Je travaillais souvent jusqu’à 22h. Les week‑ends ? Souvent absorbés par des présentations, des chiffres et des urgences. Je ne déléguais pas suffisamment, croyant que tout reposait sur moi.
Malgré cette réussite professionnelle, il manquait quelque chose. Je ressentais un déficit humain, une absence de contact authentique, alors même que transmettre, échanger et aider étaient au cœur de mes motivations.
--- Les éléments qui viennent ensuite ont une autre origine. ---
/-- The SETTLED evaluation of one slot at a pass completion, with the measurements the pass used (R51).
DESIGN CHOICE (notes/assumptions/59.md): the band is that of the values in use at the completion, those of an AMEND
taken since the pass start included. -/
def settleSlot (used : Zones (Option Int)) (s : State) (i : Slot) : State :=
  let r := slotRec s i
  match r.state, r.work with
  | .active, some w =>
    match w.kind, w.ending with
    | .setpoint, .settled n =>
      let inside := match zget used w.zone with
        | some m => insideBand w m
        | none => false
      let count := if inside then w.settledCount + 1 else 0
      let t := mapSlot i (mapWork fun w => { w with settledCount := count }) s
      if count = n then endDirective .completed i t else t
    | _, _ => s
  | _, _ => s

/-- The SETTLED ends of a pass completion, and the places they free (R48, R51). -/
def settledEvaluation (used : Zones (Option Int)) (s : State) : State :=
  refill (allSlots.foldl (settleSlot used) s)

/-- The DC reports the end of a run that a slot started (R57). -/
def reportRunEnd (n : Slot) (o : Outcome) (s : State) : State := endDirective o n s

/-- A run ends at the expiry of its RESTORE timer (R187). -/
def restoreEnds (s : State) : State :=
  let r := s.dc.run
  let thawed := if r.aborted.isNone then s.onBe fun b => { b with frost := 0 } else s
  let recorded := thawed.onDc fun d => { d with last := some (lastRunOf r r.aborted) }
  let told := match r.origin with
    | some (.slot n) => reportRunEnd n (if r.aborted.isNone then .completed else .aborted) recorded
    | some .auto | none => recorded
  told.onDc fun d => { d with run := RunRec.idle }

/-! ## The slot actions (R35 to R41) -/

/-- A slot's result item. -/
def setResult (res : SlotResult) (i : Slot) (s : State) : State := mapSlot i (fun r => { r with result := res }) s

/-- Tests 1 and 3 of R35 before an action on a slot. -/
def slotGate (taken : SlotState → Bool) (i : Slot) (act : State → State) (s : State) : State :=
  if s.mc.state = .unconfigured then setResult .refusedMode i s
  else if taken (slotRec s i).state then act s
  else setResult .refusedState i s

/-- The zone of a body, where the kind uses it and it is one of the five (R36, check 2). -/
def bodyZone (b : Body) : Option Zone := zoneOfNumber b.zone

/-- The AT stamps and the deadline that a body's kind uses (R36, check 7). -/
def bodyStamps (kind : Kind) (b : Body) : List Nat :=
  let startStamp := if b.startCode = 1 then [b.startParam] else []
  match kind with
  | .setpoint => startStamp ++ (if b.endCode = 1 then [b.endParam] else [])
  | .reach => [b.deadline]
  | .procedure => startStamp

/-- The code of the first check of R36 that a body fails, for a body whose kind passes check 1. -/
def bodyRefusal (s : State) (kind : Kind) (b : Body) : Option SlotResult :=
  let scheduled := kind != .reach
  let layered := kind != .procedure
  if layered && (bodyZone b).isNone then some .badZone
  else if layered && (classOf b.cls).isNone then some .badClass
  else if layered && ((combineOf b.combine).isNone || (kind == .reach && b.combine != 0)) then some .badCombine
  else if scheduled && (startOf b).isNone then some .badStart
  else if kind == .setpoint && (endOf b).isNone then some .badEnd
  else if (bodyStamps kind b).any fun t => decide (Config.lastStamp < t) then some .badStamp
  else if !s.cc.set && (kind == .reach || b.startCode == 1 || b.startCode == 2) then some .unsetClock
  else if kind == .reach && decide (b.deadline < nowStamp s) then some .past
  else if scheduled && b.startCode == 1 && decide (b.startParam + catchWindow s < nowStamp s) then some .past
  else if kind == .procedure && s.dc.run.state != .idle then some .busy
  else none

/-- R36: the kind of a body that a POST takes, or the code it is refused with. -/
def postJudgment (s : State) (b : Body) : Except SlotResult Kind :=
  match kindOf b.kind with
  | none => .error .badKind
  | some kind =>
    if kind = .procedure ∧ b.procedure ≠ 0 then .error .badKind
    else
      match bodyRefusal s kind b with
      | some code => .error code
      | none => .ok kind

/-- A target clamped into a zone's target range in the committed configuration (R37). -/
def clampTarget (s : State) (z : Zone) (t : Int) : Int :=
  match zoneCfg s z with
  | none => t
  | some c => clamp t c.limits.tmin c.limits.tmax

/-- The working record a POST makes: the fields the kind uses, clamped (R33, R37). Fields the kind does not use
stand at 0, NOW, NONE or absent. -/
def workingOf (s : State) (kind : Kind) (b : Body) : Working :=
  let z := (bodyZone b).getD .packA
  let combine := match kind with
    | .setpoint => (combineOf b.combine).getD .replace
    | .reach | .procedure => .replace
  let layered := kind ≠ .procedure
  let banded := combine = .replace ∨ combine = .blend
  { kind := kind
    zone := if layered then z else .packA
    cls := if layered then (classOf b.cls).getD .a else .a
    weight := if layered then clampNat b.weight 1 15 else 0
    combine := combine
    alpha := if combine = .blend then some (clampNat b.alpha 1 15) else none
    target := if layered then clampTarget s z b.target else 0
    halfBand := if layered ∧ banded then clampNat b.halfBand 0 100 else 0
    start := if kind = .reach then .now else (startOf b).getD .now
    ending := if kind = .setpoint then (endOf b).getD .none else .none
    deadline := if kind = .reach then b.deadline else 0
    holdAfter := if kind = .reach then clampNat b.holdAfter 0 240 else 0
    wake := b.wake && decide layered
    suspendable := b.suspendable && decide (kind = .procedure)
    durationCount := 0
    settledCount := 0
    afterCount := 0
    lead := if kind = .reach then leadTime s z (clampTarget s z b.target) else 0
    retracted := false }

/-- POST on an EMPTY slot of a configured device (R36, R37). -/
def takePost (i : Slot) (s : State) : State :=
  let b := bodyOf s.xm i
  match postJudgment s b with
  | .error code => endSlot .refused i (setResult code i s)
  | .ok kind =>
    evaluate false [i]
      (setSlot i { SlotRec.empty with state := .pending, result := .done, work := some (workingOf s kind b) } s)

/-- A working record after an AMEND's fields that are present (R38). -/
def amendWorking (s : State) (amend : Option Int × Option Nat × Option Nat) (w : Working) : Working :=
  let (target, halfBand, weight) := amend
  { w with
    target := match target with
      | some t => clampTarget s w.zone t
      | none => w.target
    halfBand := match halfBand with
      | some b => clampNat b 0 100
      | none => w.halfBand
    weight := match weight with
      | some v => clampNat v 1 15
      | none => w.weight
    settledCount := if target.isSome || halfBand.isSome then 0 else w.settledCount }

/-- AMEND on a PENDING, WAITING or ACTIVE slot (R35 test 4, R38). -/
def takeAmend (i : Slot) (s : State) : State :=
  match (slotRec s i).work with
  | none => setResult .done i s
  | some w =>
    if w.kind = .procedure then setResult .refusedKind i s
    else setResult .done i (mapSlot i (mapWork (amendWorking s (amendOf s.xm i))) s)

/-- The run in progress was started by a slot. -/
def runIsOf (s : State) (i : Slot) : Bool := s.dc.run.origin == some (.slot i)

/-- RETRACT on a PENDING, WAITING or ACTIVE slot (R39, R40). -/
def takeRetract (i : Slot) (s : State) : State :=
  let t := setResult .done i s
  let r := slotRec s i
  if r.state = .active ∧ r.work.any (fun w => decide (w.kind = .procedure)) = true then
    let marked := mapSlot i (mapWork fun w => { w with retracted := true }) t
    if runIsOf s i then abortRun .retract marked else marked
  else refill (endSlot .retracted i t)
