-- ==== Sys2Proof/Certificates/Slice0/Obligations.lean ====
section
/-! DEFINITION. The statements about the TB426, for the provers. Each docstring names the rules of spec/ it
formalises. -/

open Sys2Proof Sys2Proof.Machine

/-! ## Steps and commands -/

/-- A step takes the command at the front of the queue and runs it on the state with the queue's rest. -/
def Obligations.StepRunsTheFrontCommand : Prop :=
  ∀ (c : Instr) (rest : List Instr) (s : State), s.pending = c :: rest →
    step s = exec c { s with pending := rest }

/-- The model's choice (notes/assumptions/2.md): on an empty queue a step is one millisecond. Every running timer
advances by it and nothing else changes. The second rollover, the wake timeout, the grant timeout, the expiry of the
defrost phase in progress and the period expiry join the queue, in that order (3), each exactly when its time has
reached its limit (R32, R75, R122, R124, R125, R179, R180, R185, R187), and nothing else joins it. -/
def Obligations.IdleStepIsOneMillisecond : Prop :=
  ∀ s : State, s.pending = [] → ∃ t, step s = .next t ∧
    t = { s with
      pending := t.pending
      mc := { s.mc with wakeTimer := s.mc.wakeTimer.map (· - 1) }
      cc := { s.cc with divider := s.cc.divider + 32768 }
      mu := { s.mu with commitAge := s.mu.commitAge.map (· + 1) }
      be := { s.be with timer := s.be.timer.map (· + 1) }
      dc := { s.dc with
        run := { s.dc.run with
          phaseTimer :=
            if s.dc.run.state = .idle ∨ s.dc.run.state = .suspended then s.dc.run.phaseTimer
            else s.dc.run.phaseTimer + 1
          meltTime := if s.dc.run.state = .melt then s.dc.run.meltTime + 1 else s.dc.run.meltTime
          suspendedTime :=
            if s.dc.run.state = .suspended then s.dc.run.suspendedTime + 1 else s.dc.run.suspendedTime } } } ∧
    t.pending.Sublist [.secondRollover, .wakeTimeout, .grantTimeout, .prepareEnd, .meltTimeLimit, .dripEnd, .restoreEnd,
      .suspendTimeLimit, .periodExpiry] ∧
    (Instr.secondRollover ∈ t.pending ↔ 32768000 ≤ t.cc.divider) ∧
    (Instr.wakeTimeout ∈ t.pending ↔ t.mc.wakeTimer = some 0) ∧
    (Instr.grantTimeout ∈ t.pending ↔
      ∃ c e, s.mc.config = some c ∧ s.mu.copy.current = true ∧ t.mu.commitAge = some e ∧ c.grantTimeout * 1000 ≤ e) ∧
    (let r := t.dc.run
    let due := fun (phase : RunState) (time : Nat) (limit : Plant → Nat) =>
      ∃ c, s.mc.config = some c ∧ r.state = phase ∧ limit c.plant ≤ time
    (Instr.prepareEnd ∈ t.pending ↔ due .prepare r.phaseTimer fun p => p.prepareTime * 1000) ∧
      (Instr.meltTimeLimit ∈ t.pending ↔ due .melt r.meltTime fun p => p.meltMax * 1000) ∧
      (Instr.dripEnd ∈ t.pending ↔ due .drip r.phaseTimer fun p => p.dripTime * 1000) ∧
      (Instr.restoreEnd ∈ t.pending ↔ due .restore r.phaseTimer fun p => p.restoreTime * 1000) ∧
      (Instr.suspendTimeLimit ∈ t.pending ↔ due .suspended r.suspendedTime fun p => p.suspendMax * 60000)) ∧
    (Instr.periodExpiry ∈ t.pending ↔
      let period := (s.mc.config.map Cfg.period).getD 0
      ∃ e, t.be.timer = some e ∧
        (if s.mc.state = .active ∧ s.be.lock = .locked then 3 * period / 2 else period) ≤ e)

/-- No command stops the part: every one of the 49 is answered with a next state. The model's choice: the queue of that
state is the queue before, a power-on reset's included, since the commands that wait are the one sender's
(notes/assumptions/45.md, notes/assumptions/47.md); and a command that cannot occur in the present state is answered
too, with the state as it is (notes/assumptions/8.md). -/
def Obligations.EveryCommandCompletes : Prop :=
  ∀ (c : Instr) (s : State), ∃ t, exec c s = .next t ∧ t.pending = s.pending

/-! ## Invariants that every step keeps -/

/-- The host-written words keep their canonical form. -/
def Obligations.StepKeepsTheMemoryCanonical : Prop :=
  ∀ s t : State, memoryCanonical s → step s = .next t → memoryCanonical t

/-- BUSY is set exactly in the moving states (R16), the lock state is OFF in UNCONFIGURED and PARKED (R125), the link
is off exactly there (R102, R109), and every other state than UNCONFIGURED has a committed configuration (R19):
together they are kept by every step. -/
def Obligations.StepKeepsTheModesConsistent : Prop :=
  ∀ s t : State,
    busyMatchesState s ∧ lockOffAtRest s ∧ linkMatchesState s ∧ configuredUnlessReset s →
    step s = .next t →
    busyMatchesState t ∧ lockOffAtRest t ∧ linkMatchesState t ∧ configuredUnlessReset t

/-- No stack grows past four entries (R45, R59), no tracking count past 3 (R158), and neither the overrun count nor the
recovery count past 65,535 (R107, R128). The Directive Unit's lists stay as chapter 3 has them: no stack and no wait
list has repeats, and no slot stands in two of them; a stack holds exactly its zone's ACTIVE directives of kind
SETPOINT and REACH, by class from the top (R45, R59), and a wait list exactly its zone's WAITING ones, by class, due
stamp and slot number (R47); in ACTIVE a directive waits only while its zone's stack is full, and in every other device
state the stacks are empty (3.5, R59); a slot has a working record exactly while it is PENDING, WAITING or ACTIVE (R34,
R54); and an ACTIVE PROCEDURE is the one whose run is in progress (R56, R57). The model's choice: the record is
discarded at the end, and not kept until the slot is EMPTY (notes/assumptions/58.md). -/
def Obligations.StepKeepsTheListsAndCapacities : Prop :=
  (∀ s t : State, stacksBounded s ∧ trackingBounded s ∧ countsBounded s → step s = .next t →
    stacksBounded t ∧ trackingBounded t ∧ countsBounded t) ∧
  ∀ s t : State, directiveLists s → step s = .next t → directiveLists t

/-- The committed configuration has passed check 1 (R28); the limits in force and the locked values keep the orderings
of R163 (tmin ≤ tmax, low_protect < soft_hi < hard_hi, and a pack's cold_zero < cold_full) with a hysteresis of at
least 0, and the hard state is held only with high protect (R167); every command of an enabled actuator lies within its
[min, max] (R155); and the frost lies in 0..frost_limit (R146). -/
def Obligations.StepKeepsLimitsAndCommandsInRange : Prop :=
  ∀ s t : State,
    configInRange s ∧ limitsOrdered s ∧ hardOnlyWithHigh s ∧ commandsInRange s ∧ frostInRange s →
    step s = .next t →
    configInRange t ∧ limitsOrdered t ∧ hardOnlyWithHigh t ∧ commandsInRange t ∧ frostInRange t

/-- The state after reset meets every invariant above. -/
def Obligations.ResetMeetsEveryInvariant : Prop :=
  memoryCanonical State.reset ∧ busyMatchesState State.reset ∧ lockOffAtRest State.reset ∧
  linkMatchesState State.reset ∧ configuredUnlessReset State.reset ∧ stacksBounded State.reset ∧
  trackingBounded State.reset ∧ countsBounded State.reset ∧ configInRange State.reset ∧
  limitsOrdered State.reset ∧ hardOnlyWithHigh State.reset ∧ commandsInRange State.reset ∧ frostInRange State.reset ∧
  directiveLists State.reset

/-- R176: whatever the command, short of a power-on reset, a locked zone keeps its locked values and, once they equal
them, its limits in force. A CONFIGURE whose limits for a locked zone differ in any field is refused with
LOCKED_LIMITS, unless an earlier check has refused it, and changes nothing else; one that passes puts limits in force
that equal the locked values. PORT_RESET keeps a locked zone's limits in force as its locked values and discards those
of an unlocked zone. A power-on reset unlocks every zone and holds no locked value. -/
def Obligations.LockedLimitsAreHeldUntilPowerOn : Prop :=
  (∀ (c : Instr) (s t : State) (z : Zone) (l : Limits), c ≠ .powerOnReset → exec c s = .next t →
    (zget s.pu.zones z).locked = some l →
    (zget t.pu.zones z).locked = some l ∧
    ((zget s.pu.zones z).limits = some l → (zget t.pu.zones z).limits = some l)) ∧
  (∀ (p : CtrlParam) (s : State) (z : Zone) (l : Limits), ctrlTakes s → s.pi.busy = false →
    s.mc.state = .unconfigured ∨ s.mc.state = .parked → (zget s.pu.zones z).locked = some l →
    let c := cfgOfArea s.xm
    ((zget c.zones z).limits ≠ l → ∃ code,
      exec (.configure p) s = .next (answered .configure code (atAction 3 p s)) ∧
      (code = .lockedLimits ∨ checkRanges c = false ∨ checkAddresses c = false ∨ checkReferences c = false)) ∧
    (checkRanges c = true → checkAddresses c = true → checkReferences c = true → checkLocks s.pu c = true →
      ∃ t, exec (.configure p) s = .next t ∧ (zget t.pu.zones z).limits = some (zget c.zones z).limits ∧
        (zget c.zones z).limits = l)) ∧
  (∀ (p : CtrlParam) (s : State), ctrlTakes s → ∃ t, exec (.portReset p) s = .next t ∧
    ∀ z, (zget t.pu.zones z).limits = (zget s.pu.zones z).locked) ∧
  (∀ s : State, ∃ t, exec .powerOnReset s = .next t ∧
    ∀ z, (zget t.pu.zones z).locked = none ∧ (zget t.pu.zones z).limits = none)
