theorem takeConfigure_passed (h : configureRefusal s.pu (cfgOfArea s.xm) = none) :
    takeConfigure s = recordAction .configure .done (commitConfiguration (cfgOfArea s.xm) s) := by
  simp only [takeConfigure, if_pos rests, h]

end Taken

/-- Check 4 is what holds the locks: limits that pass it equal the locked values. -/
theorem takeConfigure_locksHeld (s : State) : LocksHeld s (takeConfigure s) := by
  by_cases rests : s.mc.state = .unconfigured ∨ s.mc.state = .parked
  case neg => rw [takeConfigure, if_neg rests]; exact .of_limits rfl
  cases checked : configureRefusal s.pu (cfgOfArea s.xm) with
  | some code => rw [takeConfigure_refused rests checked]; exact .of_limits rfl
  | none =>
    rw [takeConfigure_passed rests checked]
    obtain ⟨-, -, -, locks⟩ := (configureRefusal_eq_none_iff _ _).mp checked
    intro z l locked
    obtain ⟨inForce, kept⟩ := Prod.ext_iff.mp (commitConfiguration_limits (cfgOfArea s.xm) s z)
    have equal : (zget (cfgOfArea s.xm).zones z).limits = l := (checkLocks_iff _ _).mp locks z l locked
    exact ⟨kept.trans locked, fun _ => inForce.trans (congrArg some equal)⟩

/-! ## Host writes and every command -/

theorem busyGate_locksHeld {act : State → State} (h : ∀ t, LocksHeld t (act t)) (a : CtrlAction) (s : State) :
    LocksHeld s (busyGate a act s) := by
  unfold busyGate
  split
  · exact .of_limits rfl
  · exact h s

theorem accessEvent_locksHeld {act : State → State} (h : ∀ t, LocksHeld t (act t)) (d : Direction) (a : Addr)
    (out : Word) (s : State) : LocksHeld s (accessEvent d a out act s) := by
  unfold accessEvent
  split
  · exact h (s.onPi _)
  · exact .refl s

theorem slotCommand_locksHeld {act : State → State} (h : ∀ t, limitsPart (act t) = limitsPart t) (n : Slot)
    (code : Nat) (k : SlotState → Bool) (s : State) : LocksHeld s (slotCommand n code (slotGate k n act) s) :=
  accessEvent_locksHeld (fun t => .of_limits (slotGate_limits h k n (storeWord _ _ t))) _ _ _ s

theorem takeAction_locksHeld (a : CtrlAction) (p : CtrlParam) (s : State) : LocksHeld s (takeAction a p s) := by
  cases a with
  | configure => exact takeConfigure_locksHeld s
  | portReset => exact takePortReset_locksHeld s
  | lockLimits => exact takeLockLimits_locksHeld p s
  | modeActive => exact .of_limits (takeModeActive_limits s)
  | modeParked => exact .of_limits (takeModeParked_limits s)
  | quiesce => exact .of_limits (takeQuiesce_limits s)
  | linkReset => exact .of_limits (takeLinkReset_limits s)
  | clearFaults => exact .of_limits (takeClearFaults_limits s)
  | timeSet => exact .of_limits (takeTimeSet_limits s)
  | timeNudge => exact .of_limits (takeTimeNudge_limits s)

theorem ctrlCommand_locksHeld (a : CtrlAction) (p : CtrlParam) (s : State) :
    LocksHeld s (ctrlCommand a p (takeAction a p) s) :=
  accessEvent_locksHeld (fun t => busyGate_locksHeld (takeAction_locksHeld a p) a (storeCtrl (ctrlWordOf a p) t)) _ _ _ s

theorem writeCtrl_locksHeld (v : Word) (s : State) : LocksHeld s (writeCtrl v s) := by
  simp only [writeCtrl]
  split
  · exact .of_limits rfl
  · split
    · exact .of_limits rfl
    · exact busyGate_locksHeld (takeAction_locksHeld _ _) _ (storeCtrl v s)

theorem writeSlotWord_limits (n : Slot) (k : Nat) (a : Addr) (v : Word) (s : State) :
    limitsPart (writeSlotWord n k a v s) = limitsPart s := by
  unfold writeSlotWord
  split
  · exact writeControl_limits n v s
  · repeat' split
    all_goals rfl

/-- A host write that is not to CTRL keeps every limit; one to CTRL is an action at its owner. -/
theorem writeWord_locksHeld (a : Addr) (v : Word) (s : State) : LocksHeld s (writeWord a v s) := by
  unfold writeWord
  cases regionOf a with
  | ctrl => exact writeCtrl_locksHeld v s
  | slot n k => exact .of_limits (writeSlotWord_limits n k a v s)
  | commitWord => exact .of_limits (writeCommit_limits v s)
  | config => dsimp only; split <;> exact .of_limits rfl
  | _ => exact .of_limits rfl

theorem beginTransaction_limits (s : State) : limitsPart (beginTransaction s) = limitsPart s := by
  unfold beginTransaction
  split <;> rfl

theorem takeCommandByte_limits (b : Byte) (s : State) : limitsPart (takeCommandByte b s) = limitsPart s := by
  unfold takeCommandByte
  split <;> rfl

theorem recordInvalid_limits (k : Option AccessKind) (a : Addr) (s : State) :
    limitsPart (recordInvalid k a s) = limitsPart s := by
  cases k <;> rfl
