-- ==== Sys2Proof/Machine/BitLogic.lean ====
section
/-! DEFINITION. Bit test and logic (44_bit_logic.md): the meaning of each. -/

namespace Sys2Proof.Machine

/-- BIT in any form (44_bit_logic.md R170). -/
def bitTest (f : Form) (s : State) : Result :=
  withValue f s (fun m t => t.setP (bitFlags m t.a t.p))

/-- AND in any form (44_bit_logic.md R171). -/
def andA (f : Form) (s : State) : Result :=
  withValue f s (fun m t => t.setA (t.a &&& m))

/-- ORA in any form (44_bit_logic.md R172). -/
def orA (f : Form) (s : State) : Result :=
  withValue f s (fun m t => t.setA (t.a ||| m))

/-- EOR in any form (44_bit_logic.md R173). -/
def xorA (f : Form) (s : State) : Result :=
  withValue f s (fun m t => t.setA (t.a ^^^ m))

/-- BIT ZP (44_bit_logic.md R170). -/
def execBitZp (z : Byte) (s : State) : Result :=
  bitTest (.zp z) s

/-- BIT ABS (44_bit_logic.md R170). -/
def execBitAbs (a : Word) (s : State) : Result :=
  bitTest (.abs a) s

/-- AND IMM (44_bit_logic.md R171). -/
def execAndImm (v : Byte) (s : State) : Result :=
  andA (.imm v) s

/-- AND ZP (44_bit_logic.md R171). -/
def execAndZp (z : Byte) (s : State) : Result :=
  andA (.zp z) s

/-- AND ZPX (44_bit_logic.md R171). -/
def execAndZpx (z : Byte) (s : State) : Result :=
  andA (.zpx z) s

/-- AND ABS (44_bit_logic.md R171). -/
def execAndAbs (a : Word) (s : State) : Result :=
  andA (.abs a) s

/-- AND ABSX (44_bit_logic.md R171). -/
def execAndAbsx (a : Word) (s : State) : Result :=
  andA (.absx a) s

/-- AND ABSY (44_bit_logic.md R171). -/
def execAndAbsy (a : Word) (s : State) : Result :=
  andA (.absy a) s

/-- AND INDX (44_bit_logic.md R171). -/
def execAndIndx (z : Byte) (s : State) : Result :=
  andA (.indx z) s

/-- AND INDY (44_bit_logic.md R171). -/
def execAndIndy (z : Byte) (s : State) : Result :=
  andA (.indy z) s

/-- ORA IMM (44_bit_logic.md R172). -/
def execOraImm (v : Byte) (s : State) : Result :=
  orA (.imm v) s

/-- ORA ZP (44_bit_logic.md R172). -/
def execOraZp (z : Byte) (s : State) : Result :=
  orA (.zp z) s

/-- ORA ZPX (44_bit_logic.md R172). -/
def execOraZpx (z : Byte) (s : State) : Result :=
  orA (.zpx z) s

/-- ORA ABS (44_bit_logic.md R172). -/
def execOraAbs (a : Word) (s : State) : Result :=
  orA (.abs a) s

/-- ORA ABSX (44_bit_logic.md R172). -/
def execOraAbsx (a : Word) (s : State) : Result :=
  orA (.absx a) s

/-- ORA ABSY (44_bit_logic.md R172). -/
def execOraAbsy (a : Word) (s : State) : Result :=
  orA (.absy a) s

/-- ORA INDX (44_bit_logic.md R172). -/
def execOraIndx (z : Byte) (s : State) : Result :=
  orA (.indx z) s

/-- ORA INDY (44_bit_logic.md R172). -/
def execOraIndy (z : Byte) (s : State) : Result :=
  orA (.indy z) s

/-- EOR IMM (44_bit_logic.md R173). -/
def execEorImm (v : Byte) (s : State) : Result :=
  xorA (.imm v) s

/-- EOR ZP (44_bit_logic.md R173). -/
def execEorZp (z : Byte) (s : State) : Result :=
  xorA (.zp z) s

/-- EOR ZPX (44_bit_logic.md R173). -/
def execEorZpx (z : Byte) (s : State) : Result :=
  xorA (.zpx z) s

/-- EOR ABS (44_bit_logic.md R173). -/
def execEorAbs (a : Word) (s : State) : Result :=
  xorA (.abs a) s

/-- EOR ABSX (44_bit_logic.md R173). -/
def execEorAbsx (a : Word) (s : State) : Result :=
  xorA (.absx a) s

/-- EOR ABSY (44_bit_logic.md R173). -/
def execEorAbsy (a : Word) (s : State) : Result :=
  xorA (.absy a) s

/-- EOR INDX (44_bit_logic.md R173). -/
def execEorIndx (z : Byte) (s : State) : Result :=
  xorA (.indx z) s

/-- EOR INDY (44_bit_logic.md R173). -/
def execEorIndy (z : Byte) (s : State) : Result :=
  xorA (.indy z) s

end Sys2Proof.Machine
end

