-- ==== Sys2Proof/Machine/IncDec.lean ====
section
/-! DEFINITION. Increments and decrements (45_incdec.md): the meaning of each. -/

namespace Sys2Proof.Machine

/-- INC in any form: no flag (45_incdec.md R180). -/
def incrementMem (f : Form) (s : State) : Result :=
  withAddress f s (fun ea t => t.writeByte ea (t.readByte ea + 1))

/-- DEC in any form: no flag (45_incdec.md R181). -/
def decrementMem (f : Form) (s : State) : Result :=
  withAddress f s (fun ea t => t.writeByte ea (t.readByte ea - 1))

/-- INC ZP (45_incdec.md R180). -/
def execIncZp (z : Byte) (s : State) : Result :=
  incrementMem (.zp z) s

/-- INC ZPX (45_incdec.md R180). -/
def execIncZpx (z : Byte) (s : State) : Result :=
  incrementMem (.zpx z) s

/-- INC ABS (45_incdec.md R180). -/
def execIncAbs (a : Word) (s : State) : Result :=
  incrementMem (.abs a) s

/-- INC ABSX (45_incdec.md R180). -/
def execIncAbsx (a : Word) (s : State) : Result :=
  incrementMem (.absx a) s

/-- DEC ZP (45_incdec.md R181). -/
def execDecZp (z : Byte) (s : State) : Result :=
  decrementMem (.zp z) s

/-- DEC ZPX (45_incdec.md R181). -/
def execDecZpx (z : Byte) (s : State) : Result :=
  decrementMem (.zpx z) s

/-- DEC ABS (45_incdec.md R181). -/
def execDecAbs (a : Word) (s : State) : Result :=
  decrementMem (.abs a) s

/-- DEC ABSX (45_incdec.md R181). -/
def execDecAbsx (a : Word) (s : State) : Result :=
  decrementMem (.absx a) s

/-- INX (45_incdec.md R182). -/
def execInx (s : State) : Result :=
  .next ((s.advance 1).setX (s.x + 1))

/-- INY (45_incdec.md R183). -/
def execIny (s : State) : Result :=
  .next ((s.advance 1).setY (s.y + 1))

/-- DEX (45_incdec.md R184). -/
def execDex (s : State) : Result :=
  .next ((s.advance 1).setX (s.x - 1))

/-- DEY (45_incdec.md R185). -/
def execDey (s : State) : Result :=
  .next ((s.advance 1).setY (s.y - 1))

end Sys2Proof.Machine
end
Puis est arrivé le COVID. Comme pour beaucoup, ce fut un chaos complet. Pendant cette période, il fallait faire des choix difficiles, gérer l’inconnu et faire face à une pression constante.
Malheureusement, j’ai ignoré les signaux que mon corps m’envoyait… jusqu’à ce qu’il crie plus fort que moi.
À 40 ans, j’ai eu un infarctus.
Au début, je me suis persuadé que ce n’était rien : une oppression thoracique liée au COVID, pensais‑je. Un comprimé, et ça passerait. J’ai alors pris ma voiture pour aller voir mon médecin à Thuin.
Quand elle m’a examiné, le silence a duré quelques secondes avant qu’elle me dise : « File à l’hôpital, tout de suite. »
Encore incrédule, j’ai obéi. À mon arrivée, un médecin m’a regardé calmement et a dit : « Monsieur, vous faites un infarctus. Vous restez ici. »
C’est à ce moment-là que tout a changé. Quand on te force à t’arrêter, tu réalises ce que tu fuyais vraiment.